[Start of Attachment]

theorem State.raiseFolio_keeps {s0 : State} {s : State} (code : ℕ) (slot : ℕ) (data : ℕ) (h : Keeps s0 s) :
    Keeps s0 (State.raiseFolio s code slot data) := by
  unfold State.raiseFolio
  refine ite_ind ?_ ?_
  · refine State.raiseAt_keeps _ _ _ _ _ ?_
    with_reducible assumption
  · refine State.raiseAt_keeps _ _ _ _ _ ?_
    with_reducible assumption

theorem State.sealFolio_keeps {s0 : State} {s : State} (slot : ℕ) (h : Keeps s0 s) :
    Keeps s0 (State.sealFolio s slot) := by
  unfold State.sealFolio
  extract_lets +onlyGivenNames x0
  have h0 : Keeps s0 x0
  · unfold x0
    refine keeps_foldl ?_ ?_
    · intro a2 a3 h4
      refine State.meetUpset_keeps _ ?_
      with_reducible assumption
    · with_reducible assumption
  clear_value x0
  split
  · refine State.raiseFolio_keeps _ _ _ ?_
    refine State.setFolioState_keeps _ _ ?_
    with_reducible assumption
  · extract_lets +onlyGivenNames x5
    clear_value x5
    extract_lets +onlyGivenNames x0
    have h0 : Keeps s0 x0
    · unfold x0
      refine State.setFolioState_keeps _ _ ?_
      with_reducible assumption
    clear_value x0
    extract_lets +onlyGivenNames x6
    have h6 : Keeps s0 x6
    · unfold x6
      refine ite_ind ?_ ?_
      · refine State.setDom_keeps _ _ _ ?_
        with_reducible assumption
      · with_reducible assumption
    clear_value x6
    refine State.raiseFolio_keeps _ _ _ ?_
    with_reducible assumption

theorem State.folioSeal_keeps {s0 : State} {s : State} (slot : ℕ) (h : Keeps s0 s) :
    KeepsR s0 (State.folioSeal s slot) := by
  unfold State.folioSeal
  refine ite_ind ?_ ?_
  · exact keepsR_error
  · refine ite_ind ?_ ?_
    · exact keepsR_error
    · refine keepsR_ok ?_
      refine State.sealFolio_keeps _ ?_
      with_reducible assumption

theorem State.folioMismatch_keeps {s0 : State} {s : State} (v : State) (slot : ℕ) (target : ℕ) (h : Keeps s0 s) :
    Keeps s0 (State.folioMismatch s v slot target) := by
  unfold State.folioMismatch
  refine ite_ind ?_ ?_
  · extract_lets +onlyGivenNames x0
    extract_lets +onlyGivenNames x3
    have h3 : Keeps s0 x3
    · unfold x3
      refine keeps_mk ?_ rfl rfl rfl rfl rfl rfl rfl
      with_reducible assumption
    clear_value x3
    refine State.raiseFolio_keeps _ _ _ ?_
    with_reducible assumption
  · with_reducible assumption

theorem State.serveFolios_keeps {s0 : State} {s : State} (v : State) (prevUl : ℕ) (h : Keeps s0 s) :
    Keeps s0 (State.serveFolios s v prevUl) := by
  unfold State.serveFolios
  extract_lets +onlyGivenNames x3
  clear_value x3
  extract_lets +onlyGivenNames x0
  clear_value x0
  extract_lets +onlyGivenNames x2
  clear_value x2
  extract_lets +onlyGivenNames x0
  have h0 : Keeps s0 x0
  · unfold x0
    refine keeps_foldl ?_ ?_
    · intro a2 a3 h4
      extract_lets +onlyGivenNames x6
      clear_value x6
      refine ite_ind ?_ ?_
      · refine State.setFolioState_keeps _ _ ?_
        with_reducible assumption
      · refine ite_ind ?_ ?_
        · refine State.setFolioState_keeps _ _ ?_
          with_reducible assumption
        · with_reducible assumption
    · with_reducible assumption
  clear_value x0
  refine keeps_foldl ?_ ?_
  · intro a0 a1 h2
    refine ite_ind ?_ ?_
    · refine ite_ind ?_ ?_
      · refine State.setFolioState_keeps _ _ ?_
        with_reducible assumption
      · with_reducible assumption
    · refine ite_ind ?_ ?_
      · refine State.setFolioState_keeps _ _ ?_
        with_reducible assumption
      · with_reducible assumption
  · with_reducible assumption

[End of Attachment]

» **What to do**: Please find every line in the records that contains the word "target", and copy it out.

» **Answer for the task**:
theorem State.folioMismatch_keeps {s0 : State} {s : State} (v : State) (slot : ℕ) (target : ℕ) (h : Keeps s0 s) :
    Keeps s0 (State.folioMismatch s v slot target) := by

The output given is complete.